This was a head-spinner of a week. Every gun bill that went up for a vote in the Senate was defeated. A fertilizer factory blew up in Texas. Letters to the president and members of Congress were found to contain poisonous ricin powder. A husband-and-wife team was arrested for allegedly killing two prosecutors. And that was just on Wednesday. Yet, the news all week has centered around the horrific bombing of the Boston Marathon. From the time the two pressure-cooker bombs exploded seconds apart near the finish line on Monday, the nation has been gripped by a swirl of anger and fear. By this morning that fear was justified. We awoke to news of a robbery, a carjacking, a murder, a firefight and to scenes of a major American city on lockdown.

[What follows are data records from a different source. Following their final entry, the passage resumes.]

-- ==== Sys2Proof/Decode.lean ====
section
/-! DEFINITION. Decoding by the table's bits: spec/opcode_table.json gives no row bits. -/

namespace Sys2Proof

/-- The command a word spells by the bits of the table: no row of the table has bits, so none. -/
def decodeTableWord (_nbits _w : Nat) : Option Instr := none

end Sys2Proof
end

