-- ==== Sys2Proof/Machine/Engine.lean ====
section
/-! DEFINITION. What every task shares: job faults and data errors, status words, aborts and cancellations, bollards and grants, ferry slots, and the run of a task on its tile (R289 to R313, R340, R421 to R429). -/

namespace Sys2Proof.Machine

/-! ## Places in State -/

def State.tile (s : State) (t : Nat) : Tile := mgetD s.tiles t Tile.empty
def State.setTile (s : State) (t : Nat) (x : Tile) : State := { s with tiles := mset s.tiles t x }
def State.berth (s : State) (b : Nat) : Berth := mgetD s.berths b Berth.empty
def State.setBerth (s : State) (b : Nat) (x : Berth) : State := { s with berths := mset s.berths b x }
def State.ctx (s : State) (c : Nat) : CtxSt := mgetD s.ctxs c CtxSt.empty
def State.setCtx (s : State) (c : Nat) (x : CtxSt) : State := { s with ctxs := mset s.ctxs c x }
def State.bollard (s : State) (b : Nat) : Bollard := mgetD s.bollards b ⟨0, 0, 0, []⟩
def State.setBollard (s : State) (b : Nat) (x : Bollard) : State := { s with bollards := mset s.bollards b x }
def State.stepOf (s : State) (c : Nat) : Nat := s.get 0x4001 (c + 1)
def State.epochOf (s : State) (c : Nat) : Nat := s.get 0x4002 (c + 1)
def State.attemptOf (s : State) (c : Nat) : Nat := s.get 0x4003 (c + 1)
def State.secureCtx (s : State) : Nat := s.get 0x8200 1
/-- The context of a tile under the plan (R92). -/
def State.tileCtx (s : State) (t : Nat) : Option Nat := match s.plan with
  | none => none
  | some p => p.tileCtx t
def State.berthDef (s : State) (b : Nat) : Option BerthDef := match s.plan with
  | none => none
  | some p => p.berthDef b
/-- PLAN_STATE LOADED (R82). -/
def State.loaded (s : State) : Bool := s.get 0x2400 4 == 3

/-! ## Layers (R213) -/

/-- The layer that a LAYER_ID names: its position in LAYERS and its entry. -/
def State.layerNamed (s : State) (id : Nat) : Option (Nat × LayerDef) :=
  match s.plan with
  | none => none
  | some p => p.layerById id

def State.layerOf (s : State) (k : Task) : Option (Nat × LayerDef) := s.layerNamed k.layerId

def State.layerAt (s : State) (i : Nat) : Option LayerDef := match s.plan with
  | none => none
  | some p => p.layers[i]?

def State.layer (s : State) (i : Nat) : LayerSt := mgetD s.layers i LayerSt.empty
def State.setLayer (s : State) (i : Nat) (x : LayerSt) : State := { s with layers := mset s.layers i x }

/-! ## Docks and the refit of one (R111, R154) -/

def State.dock (s : State) (d : Nat) : Dock := mgetD s.docks d Dock.empty
def State.setDock (s : State) (d : Nat) (x : Dock) : State := { s with docks := mset s.docks d x }
def State.dockRetired (s : State) (d : Nat) : Bool := (mget? s.retiredDocks d).isSome

def Task.refitFirst (k : Task) : Bool := bit (k.w 6) 58
def Task.firstRow (k : Task) : Nat := bits (k.w 6) 41 32
def Task.refitDock (k : Task) (t : Nat) : Nat := 8 * t + bits (k.w 6) 63 61
def Task.refitRows (k : Task) : List Nat := (List.range k.len0).map (· + k.firstRow)

/-- A FIRST task opens a pass, discarding one that was open, and records the layer's MASTER_VERSION (R154, R163). -/
def State.openPass (s : State) (k : Task) (d : Nat) : State :=
  let x := s.dock d
  if k.refitFirst then
    let v := match s.layerOf k with | some (i, _) => (s.layer i).version | none => 0
    s.setDock d { x with pass := some ⟨v, !x.programmed, k.ctx, k.layerId, k.addrB, [], [], false, false, [], [], none, false, false⟩ }
  else s

/-- A DOCK_REFIT task that a fault aborts, in whatever mode and wherever the fault strikes it: every row of the task becomes
suspect. The pass stays open, or is opened where the task is its FIRST and had not been handed to its dock (R154). -/
def State.refitStruck (s : State) (t : Nat) (k : Task) : State :=
  let d := k.refitDock t
  if k.opcode ≠ 0x02 ∨ s.dockRetired d then s
  else
    let s := if k.st = .handed then s else s.openPass k d
    let x := s.dock d
    s.setDock d { x with suspect := x.suspect ++ k.refitRows.filter (fun r => !x.suspect.contains r) }

/-! ## Faults of a context (R332, R340, R352, R426) -/

/-- What the fault record takes of a fault. -/
structure FaultAt where
  va : Nat := 0
  level : Nat := 0
  write : Bool := false
  tile : Nat := 0xFFF
  opcode : Nat := 0
  noTask : Bool := false
  deriving DecidableEq, Repr

def FaultAt.info (f : FaultAt) : Nat :=
  f.tile % 4096 * 2 ^ 20 + f.level % 4 * 2 ^ 18 + (if f.write then 2 ^ 17 else 0) + (if f.noTask then 2 ^ 16 else 0)
    + f.opcode % 256 * 2 ^ 8

/-- The fault record: the first fault since RESUME fills it, every one is counted. -/
def State.recordFault (s : State) (c code : Nat) (f : FaultAt) : State :=
  let s := if s.get (ctxIdx c) 7 = 0 then
      ((s.put (ctxIdx c) 4 code).put (ctxIdx c) 5 f.va).put (ctxIdx c) 6 f.info
    else s
  s.count (ctxIdx c) 7 32 1

/-- The transfers of an abandoned copy serve it no more: those of its tasks are the tasks' own. -/
def XOwner.orphan : XOwner → XOwner
  | .chunk _ t id => .task t id
  | .header => .device
  | .commit => .device
  | o => o

/-- An open copy is abandoned: no commit, the swap runs, LOCAL_VALID is cleared (R441). A copy whose commit record is not yet
acknowledged is still open. -/
def State.abandonCopy (s : State) : State :=
  match s.secure.copy with
  | none => s
  | some cp =>
    if cp.swapping && (!cp.committed || cp.stage == 4) then s
    else
      let s := { s with fabric := { s.fabric with xfers := s.fabric.xfers.map (fun (e : Nat × Xfer) => (e.1, { e.2 with owner := e.2.owner.orphan })) } }
      let s := { s with secure := { s.secure with copy := some { cp with swapping := true, committed := false } } }
      let s := ((s.put 0x8201 3 2).put 0x8201 6 0).count 0x8220 6 64 1
      s.logEv { code := 0x700E, severity := warning, kind := 9, id := s.secureCtx, ctx := s.secureCtx,
                step := s.stepOf s.secureCtx, epoch := s.epochOf s.secureCtx, detail := [0, 0] ++ leBytes 8 cp.seq }

/-- A job fault: logged and sent, recorded, and the context enters FAULTED from RUNNING or HALTING (R330, R426). -/
def State.jobFault (s : State) (c code kind id : Nat) (f : FaultAt) (detail : List Byte) : State :=
  let s := s.logEv { s.ctxEv c code Sys2Proof.Machine.jobFault kind id detail with force := true }
  let s := (s.count 0x8220 4 64 1).recordFault c code f
  let s := if s.ctxState c = 2 ∨ s.ctxState c = 4 then s.put (ctxIdx c) 2 3 else s
  if c = s.secureCtx then s.abandonCopy else s

/-- A translation fault (R340). One that serves no task makes even a halted context FAULTED. -/
def State.transFault (s : State) (c code : Nat) (f : FaultAt) : State :=
  let s := (s.count 0x3020 2 64 1).jobFault c code 9 c f ([0, 0] ++ leBytes 6 f.va)
  if f.noTask ∧ s.ctxState c = 1 then s.put (ctxIdx c) 2 3 else s

/-! ## Detected data errors (R421 to R429) -/

/-- A tile is retired: its logical index reads retired until the next substitution pass (R28). -/
def State.retireTile (s : State) (t : Nat) : State :=
  let k := key (0x2100 + t / 144) (t % 144 + 1)
  s.putK k (setBits (s.getK k) 23 20 3)

/-- A dock is retired (R160, R428). -/
def State.retireDock (s : State) (d : Nat) : State :=
  if (mget? s.retiredDocks d).isSome then s
  else
    let s := { s with retiredDocks := mset s.retiredDocks d 1 }
    let n := satAdd 16 (s.get 0x2000 5) 1
    { (s.put 0x2000 5 n) with store := { s.store with devRec := mset s.store.devRec (key 0x2000 5) n } }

The photos of two suspects made public by the FBI yesterday gave us a modicum of relief. We at least have faces to pin to that fear and anger. But it was the photo of one of the victims that defined the week and the time we live in. Martin Richard was just 8 years old. He was with his family watching the runners come in when one of the bombs cut him down and seriously injured his mother and sister. We got to know the essence of that “bright, energetic young boy” by his simple message after a lesson on the shooting of Trayvon Martin. “No more hurting people. Peace.” How we all wish it were that simple.


Martin Richard (Neighborhood House Charter School/EPA)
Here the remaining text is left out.